*** Opening of Supplied records ***

def tcbBare : BitVec 1024 := 0x10000000800000001010000000000100000000000000000000000000000000000000000000000000000000000000004a2

/-- The scratchpad of core 0 with three of them at 0x100, 0x180 and 0x200, a block at 0x280 whose A has no column, and a sparse tile. -/
def tilePad : Memory := List.flatten [[(0x100, 162), (0x101, 2), (0x121, 16), (0x126, 1), (0x127, 1), (0x128, 1), (0x12a, 2), (0x12c, 8)],
    [(0x130, 1), (0x140, 16), (0x141, 16), (0x146, 1), (0x147, 1), (0x148, 1), (0x14a, 2), (0x14c, 8)],
    [(0x150, 1), (0x160, 32), (0x161, 16), (0x166, 1), (0x167, 1), (0x168, 1), (0x16a, 2), (0x16c, 8)],
    [(0x170, 1), (0x180, 163), (0x181, 2), (0x1a1, 16), (0x1a6, 1), (0x1a7, 1), (0x1a8, 1), (0x1aa, 2)],
    [(0x1ac, 8), (0x1b0, 1), (0x1e0, 32), (0x1e1, 16), (0x1e6, 1), (0x1e7, 1), (0x1e8, 1), (0x1ea, 1)],
    [(0x1ec, 4), (0x1f0, 1), (0x200, 162), (0x201, 4), (0x221, 16), (0x227, 1), (0x228, 1), (0x22a, 2)],
    [(0x22c, 8), (0x230, 1), (0x240, 16), (0x241, 16), (0x247, 1), (0x248, 1), (0x24a, 2), (0x24c, 8)],
    [(0x250, 1), (0x260, 32), (0x261, 16), (0x267, 1), (0x268, 1), (0x26a, 2), (0x26c, 8), (0x270, 1)],
    [(0x280, 162), (0x281, 4), (0x2a1, 16), (0x2a7, 1), (0x2a8, 1), (0x2ac, 8), (0x2b0, 1)]] ++ [(0x4001, 63), (0x4003, 64), (0x5000, 213), (0x5001, 66), (0x5002, 12), (0x5003, 1), (0x5005, 1), (0x500c, 3), (0x500e, 40), (0x500f, 1), (0x5010, 4)]

def tileRes : Res := { Res.reset with loaded := true, launch := 1, weight := 4, asid := 1 }

/-- A state whose launch has residents 0 of cores 0 to 3 loaded, with nodes of it in hand; `w` is the current context. -/
def tiled (w : Nat) (nodes : Tab Node) : State :=
  let s := launched loadedLaunch
  { s with
    cores := [(0, { Core.reset with scratch := tilePad })], nodes, agenda := [], cur := mainOf w
    residents := (0, tileRes) :: s.residents ++ [(4, tileRes), (8, tileRes), (12, tileRes)] }

/-- A tile resident's instruction not yet begun: its block and its share. -/
def inHand (b : BitVec 1024) (x : Share) : Node := { Node.reset with busy := true, tcb := b, share := x }

/-- How a share ends, put to a question. -/
def endOk {α : Type} (e : ShareEnd α) (p : State → Bool) : Bool := match e with | .ok s _ => p s | _ => false
theorem end_of {α : Type} {e : ShareEnd α} {p : State → Bool} (h : endOk e p = true) : ∃ s b, e = .ok s b ∧ p s = true := by
  cases e with
  | ok s b => exact ⟨s, b, rfl, h⟩
  | trap => cases h
  | fatal => cases h

/-- An instruction of a package at the end of its children: more than its one child passed, none under way, none faulted. -/
def pkgDone (b : BitVec 1024) : State := tiled (seatCtx (pkgNode 1)) [(pkgNode 1, { inHand b ⟨0, 1, 0, 1, 0, 1, 0, false⟩ with phase := 2 })]

theorem witness_TileInstructions_controller : let s := pkgDone (0xA0 + 2 ^ 8 * 5)
    let n := tileSeat s s.w
    n = pkgNode 1 ∧ isController s.w = true ∧ (s.node n).busy = true ∧ (s.node n).discard = false ∧ (Tcb.of (s.node n).tcb).op ≠ 0xA5 ∧ levelOf n ≠ 2 ∧ (childSeats s n).length < (s.node n).phase
    ∧ (s.node n).dispatched = [] ∧ faultedOf (s.node n) = [] := by decide
theorem witness_TileInstructions_faulted : let s := tiled (seatCtx (pkgNode 1)) [(pkgNode 1, { inHand (0xA0 + 2 ^ 8 * 5) ⟨0, 1, 0, 1, 0, 1, 0, false⟩ with phase := 2, children := [(0, .faulted 5)] })]
    (childSeats s (pkgNode 1)).length < (s.node (pkgNode 1)).phase ∧ (s.node (pkgNode 1)).dispatched = [] ∧ faultedOf (s.node (pkgNode 1)) ≠ [] := by decide
/-- `TATTN`, whose parameter block is read each time. -/
theorem witness_TileInstructions_attention : let s := pkgDone (0xA5 + 2 ^ 8 * 5 + 2 ^ 64 * 0x0100000000000300)
    let t := Tcb.of (s.node (tileSeat s s.w)).tcb
    t.op = 0xA5 ∧ ∃ pb u, agRead s (strandAg s s.w) (BitVec.ofNat 64 t.param) 64 .copy = (.ok pb, u) ∧ u.nodes = s.nodes ∧ u.launches = s.launches :=
  ⟨by decide, ok_of (by decide +kernel)⟩
/-- A core's share of an elementwise operation, from its first issue on. -/
theorem witness_TileInstructions_core : let s := tiled 0 [(coreNode 1 0, inHand tcbAdd ⟨0, 1, 0, 2, 0, 1, 0, false⟩)]
    let n := tileSeat s s.w
    let t := Tcb.of tcbAdd
    let u := s.setNode n { s.node n with phase := 1 }
    isTileRes s.w = true ∧ (s.node n).busy = true ∧ (s.node n).discard = false ∧ t.op ≠ 0xA5 ∧ levelOf n = 2 ∧ (s.node n).phase = 0 ∧ checkTcb 0xA2 2 (s.node n).tcb (Param.of (leNat [])) = .ok () ∧ rndOf t.rm = some .rne
    ∧ t.op ≠ 0xA0 ∧ t.op ≠ 0xA1 ∧ ∃ v b, runShare u (strandAg u s.w) t (Param.of (leNat [])) .rne (u.node n).share = .ok v b ∧ true = true :=
  by
    and_intros
    all_goals first | rfl | decide | exact end_of (p := fun _ => true) (by decide +kernel)
/-- The last two cores of a quad hold the two K parts of a product of one row and one column; the first of them, core 2, receives. -/
def splitMul (w : Nat) (x : Share) (child : Nat) : State :=
  tiled w [(coreNode 1 (w / 16), { inHand tcbMul x with phase := 1, parent := some (quadNode 1 0), child }), (quadNode 1 0, { inHand tcbMul ⟨0, 1, 0, 1, 0, 48, 0, false⟩ with children := [(2, .running), (3, .done)], dispatched := [2] })]

theorem witness_TileInstructions_parts : let s := splitMul 32 ⟨0, 1, 0, 1, 0, 24, 0, false⟩ 2
    let z := splitMul 48 ⟨0, 1, 0, 1, 24, 48, 0, false⟩ 3
    let t := Tcb.of tcbMul
    isTileRes s.w = true ∧ isTileRes z.w = true ∧ (s.node (tileSeat s s.w)).busy = true ∧ (s.node (tileSeat s s.w)).phase = 1 ∧ t.op = 0xA0
    ∧ groupOf s t (s.node (tileSeat s s.w)) ((stepDepth t.a.tag).getD 1) = (true, [(3, ⟨0, 1, 0, 1, 24, 48, 0, false⟩)]) ∧ partsDone s (s.node (tileSeat s s.w)) [(3, ⟨0, 1, 0, 1, 24, 48, 0, false⟩)] = true
    ∧ groupOf z t (z.node (tileSeat z z.w)) ((stepDepth t.a.tag).getD 1) = (false, [(2, ⟨0, 1, 0, 1, 0, 24, 0, false⟩)])
    ∧ (∃ v b, runProduct s (strandAg s s.w) t .rne ⟨0, 1, 0, 1, 0, 24, 0, false⟩ [⟨0, 1, 0, 1, 24, 48, 0, false⟩] = .ok v b ∧ true = true) ∧ ∃ v b, runPart z (strandAg z z.w) t ⟨0, 1, 0, 1, 24, 48, 0, false⟩ = .ok v b ∧ true = true :=
  by
    and_intros
    all_goals first | decide | exact end_of (p := fun _ => true) (by decide +kernel)
theorem witness_TileInstructions_sparse : let s := tiled 0 [(coreNode 1 0, { inHand tcbSparse ⟨0, 4, 0, 1, 0, 4, 0, false⟩ with phase := 1 })]
    let t := Tcb.of tcbSparse
    checkTcb 0xA1 2 tcbSparse (Param.of 0) = .ok () ∧ t.op = 0xA1
    ∧ (∃ hb z, agRead s (strandAg s s.w) (BitVec.ofNat 64 t.a.sphdr) 16 .copy = (.ok hb, z) ∧ groupOf z t (s.node (tileSeat s s.w)) (sparseDepth ((stepDepth t.a.tag).getD 1) (max 1 (SpHdr.of (leNat hb)).n) (max 1 (SpHdr.of (leNat hb)).m)) = (true, []))
    ∧ ∃ v b, runProduct s (strandAg s s.w) t .rne ⟨0, 4, 0, 1, 0, 4, 0, false⟩ [] = .ok v b ∧ true = true :=
  ⟨rfl, by decide, ok_of (by decide +kernel), end_of (p := fun _ => true) (by decide +kernel)⟩
/-- A stage resident with a block's address in s20 (the addition) and s21 (the row sum). -/
def staged : State := { poke ctl [(20, 0x0101000000000100), (21, 0x0101000000000180)] with cores := [(0, { Core.reset with scratch := tilePad })] }

/-- The block at a register's address is read, and its whole share runs to its end. -/
def runsWhole (a : BitVec 6) (b : BitVec 1024) : Prop := readTcb staged (strandAg staged staged.w) (staged.s a) = (.ok b, staged)
  ∧ ∃ v w, runShare staged (strandAg staged staged.w) (Tcb.of b) (Param.of 0) .rne (wholeShare (Tcb.of b)) = .ok v w ∧ (decide (v.cur = staged.cur) && decide (v.regs = staged.regs)) = true

theorem witness_TileInstructions_resident : Live staged false ∧ OwnStream staged ∧ isCore (nodeOf staged.w) = true ∧ isTileRes staged.w = false ∧ (staged.s 20).toNat % 128 = 0 ∧ (staged.s 21).toNat % 128 = 0 ∧ (∀ m ∈ staged.cctx.memq, m.isLoad = true)
    ∧ (placeMat 0 (Tcb.of tcbAdd).a true).isSome = true ∧ binaryOp (Tcb.of tcbAdd) = true ∧ (placeMat 0 (Tcb.of tcbAdd).b true).isSome = true ∧ (placeMat 0 (Tcb.of tcbSum).a true).isSome = true
    ∧ binaryOp (Tcb.of tcbSum) = false ∧ rndOf (Tcb.of tcbAdd).rm = some .rne ∧ runsWhole 20 tcbAdd ∧ runsWhole 21 tcbSum ∧ checkTcb 0xA2 2 tcbAdd (Param.of 0) = .ok () ∧ checkTcb 0xA3 2 tcbSum (Param.of 0) = .ok () :=
  by
    and_intros
    all_goals first | decide | rfl | exact end_of (p := fun v => decide (v.cur = staged.cur) && decide (v.regs = staged.regs)) (by decide +kernel)
theorem witness_TileInstructions_resident_calls : ∀ c ∈ calls [.s 17, .s 20] [0xA2, 0xA3], Callable staged c.1 false 0 c.2 := callable_all (by decide)


/-- The package controller, its level program and a tile resident, with the die's block at an address in s20 and another in s21. -/
def levelAt (w : Nat) (nodes : Tab Node) : State := poke { tiled w nodes with ctxs := [(w, { ctl.cctx with start := 0 })], residents := (tiled w nodes).residents ++ [(resKeyOf (levelCtx 1), { tileRes with weight := 8 })] }
  [(20, 0x0100000000000200), (21, 0x0100000000000300)]

theorem witness_TileInstructions_level : let s := levelAt (seatCtx (pkgNode 1)) []
    let p := levelAt (levelCtx 1) []
    let n := tileSeat s s.w
    Live s false ∧ isController s.w = true ∧ n = pkgNode 1 ∧ levelOf n = 5 ∧ (0 : BitVec 28).toNat < (childSeats s n).length ∧ (s.s 20).toNat % 128 = 0 ∧ s.cctx.memq = []
    ∧ (childSeats s n).getD (0 : BitVec 28).toNat none = some (dieNode 1 0) ∧ (Tcb.of tcbDie).op ≠ 0xA5 ∧ (Tcb.of tcbDie).level + 1 = levelOf n ∧ (s.node n).phase = 0 ∧ (s.node (dieNode 1 0)).inbox.length < 2
    ∧ isLevelProgram p.w = true ∧ OwnStream p ∧ tileSeat p p.w = n ∧ isTileRes (levelAt 0 []).w = true ∧ levelOf (tileSeat (levelAt (seatCtx (dieNode 1 0)) []) (seatCtx (dieNode 1 0))) ≠ 5
    ∧ ∃ bits u, readTcb s (strandAg s s.w) (s.s 20) = (.ok bits, u) ∧ bits = tcbDie ∧ u.cur = s.cur ∧ u.threads = s.threads ∧ u.nodes = s.nodes :=
  by
    and_intros
    all_goals first | decide | exact ok_of (by decide +kernel)
theorem witness_TileInstructions_level_calls : ∀ c ∈ calls [.s 20, .imm 0] [0xA6, 0xA7] ++ calls [.s 17] [0xA8] ++ calls [.s 17, .s 21] [0xA9], Callable (levelAt (levelCtx 1) []) c.1 false 0 c.2 := callable_all (by decide)
/-- A launch of another package, whose child has no seat here. -/
def elsewhere : Launch := { loadedLaunch with single := true, podmask := if Config.packageNumber.toNat = 0 then 2 else 1 }
theorem witness_TileInstructions_away : childSeats (launched elsewhere) (podNode 1) = [none] ∧ levelOf (podNode 1) = 6 := by
  refine ⟨?_, by decide⟩
  show (packagesOf elsewhere).map (fun p => if p = Config.packageNumber.toNat then some (pkgNode 1) else none) = [none]
  by_cases h : Config.packageNumber.toNat = 0
  · have e : packagesOf elsewhere = [1] := by simp only [packagesOf, elsewhere, h]; decide
    rw [e]; simp [h]
  · have e : packagesOf elsewhere = [0] := by simp only [packagesOf, elsewhere, h]; decide
    rw [e]; simp [Ne.symm h]
/-- Which die holds a byte is the device's own, so the block that a die needs nothing staged for is one whose A has no byte. -/
theorem witness_TileInstructions_stage : let s := poke (levelAt (seatCtx (pkgNode 1)) []) [(20, 0x0100000000000280)]
    let t := Tcb.of tcbBare
    (∃ bits u, readTcb s (strandAg s s.w) (s.s 20) = (.ok bits, u) ∧ bits = tcbBare ∧ u = s) ∧ t.db = 0 ∧ t.op ≠ 0xA5
    ∧ levelHeader s (strandAg s s.w) t (levelOf (tileSeat s s.w)) = (.ok none, s)
    ∧ ∃ v, stageAll (strandAg s s.w) (seatLaunch (tileSeat s s.w)) (agentOf (dieNode 1 0) - 513) ((s.s 20 + 32, partA t (wholeShare t)) :: ((partB t (wholeShare t)).map fun P => (s.s 20 + 64, P)).toList) s = .ok v [] ∧ v.cur = s.cur ∧ v.regs = s.regs :=
  ⟨⟨_, _, rfl, by rfl, rfl⟩, by decide, by decide, by rfl, ⟨_, by rfl, rfl, rfl⟩⟩
theorem witness_TileInstructions_wait : let s := fun x => levelAt (seatCtx (pkgNode 1)) [(pkgNode 1, x)]
    let n := pkgNode 1
    ((s { Node.reset with dispatched := [0] }).node n).dispatched ≠ [] ∧ ((s Node.reset).node n).dispatched = [] ∧ ((s Node.reset).node n).phase = 0 ∧ faultedOf ((s Node.reset).node n) = []
    ∧ ((s Node.reset).s 21).toNat % 8 = 0 ∧ faultedOf ((s { Node.reset with phase := 1, children := [(0, .faulted 5), (1, .cancelled)] }).node n) ≠ [] ∧ (s Node.reset).cctx.nStores < 63
    ∧ ∃ ps u, resolve (s { Node.reset with phase := 1, children := [(0, .faulted 5), (1, .cancelled)] }) (strandAg (s Node.reset) (s Node.reset).w) ((s Node.reset).s 21) 48 .wr .vec = (.ok ps, u) ∧ u.cur = (s Node.reset).cur
        ∧ u.threads = (s Node.reset).threads :=
  by
    and_intros
    all_goals first | decide | exact ok_of (by decide +kernel)

/-! Entries of the engines -/

/-- The scratchpad of core 0: a shape record of one run of 4 bytes at 0x200 (R198), an index 0 at 0x300. -/
def copyPad : Memory := [(0x200, 4), (0x204, 1), (0x206, 1), (0x208, 1)]

/-- The resident with one entry in a FIFO, a stage queue of its own with a slot of 4 KB filled or not. -/
def engined (f : Nat) (j : Job) (occ : List (Nat × Nat)) : State :=
  let s := launched { loadedLaunch with queues := [⟨1, 64, 0, 0, false, some 0, 0x6000, occ, 0, 1, []⟩] }
  onRes { s with cores := [(0, { Core.reset with scratch := copyPad })] } fun x =>
    { x with fifos := [(f, [.job j])], susp := [{ aJob with num := 0x071, args := copyArgs, word := BitVec.ofNat 28 5 }] }
where
  copyArgs : List Word := [0x0101000000001000, 0x0101000000002000, 0x0101000000000300, 1, 0x0101000000000200]

/-- The same with a region that has a dirty line. -/
def regioned (j : Job) : State := onRes (engined 1 j []) fun x => { x with regions := [(1, { aRegion with dirty := [0x10000 / 64] })] }

def jobFor (num : Nat) (args : List Word) : Job := { aJob with num, args }

/-- The entry is at the head and unfinished, no other resident's entry is under way, and its run ends with a status, or comes to a commit point. -/
def Runs (s : State) (f : Nat) (j : Job) (run : State → Job → CopyEnd) (more : Bool := false) : Prop :=
  headOf s 1 f j.num = some j ∧ j.fin = none ∧ copyBusy s 0 1 f = false
    ∧ ∃ u j' st, run (s.setCore 0 (if f = 1 then { s.core 0 with rrIn := 1 } else { s.core 0 with rrOut := 1 })) j = if more then .more u j' else .done u j' st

*** Close of Supplied records ***

> [What you will do] Look back at the entries above and repeat, unchanged, every line from the line holding "0, false⟩ []" through the line holding "staged.regs)) = true".

> [Worked solution]
    ∧ ∃ v b, runProduct s (strandAg s s.w) t .rne ⟨0, 4, 0, 1, 0, 4, 0, false⟩ [] = .ok v b ∧ true = true :=
  ⟨rfl, by decide, ok_of (by decide +kernel), end_of (p := fun _ => true) (by decide +kernel)⟩
/-- A stage resident with a block's address in s20 (the addition) and s21 (the row sum). -/
def staged : State := { poke ctl [(20, 0x0101000000000100), (21, 0x0101000000000180)] with cores := [(0, { Core.reset with scratch := tilePad })] }

/-- The block at a register's address is read, and its whole share runs to its end. -/
def runsWhole (a : BitVec 6) (b : BitVec 1024) : Prop := readTcb staged (strandAg staged staged.w) (staged.s a) = (.ok b, staged)
  ∧ ∃ v w, runShare staged (strandAg staged staged.w) (Tcb.of b) (Param.of 0) .rne (wholeShare (Tcb.of b)) = .ok v w ∧ (decide (v.cur = staged.cur) && decide (v.regs = staged.regs)) = true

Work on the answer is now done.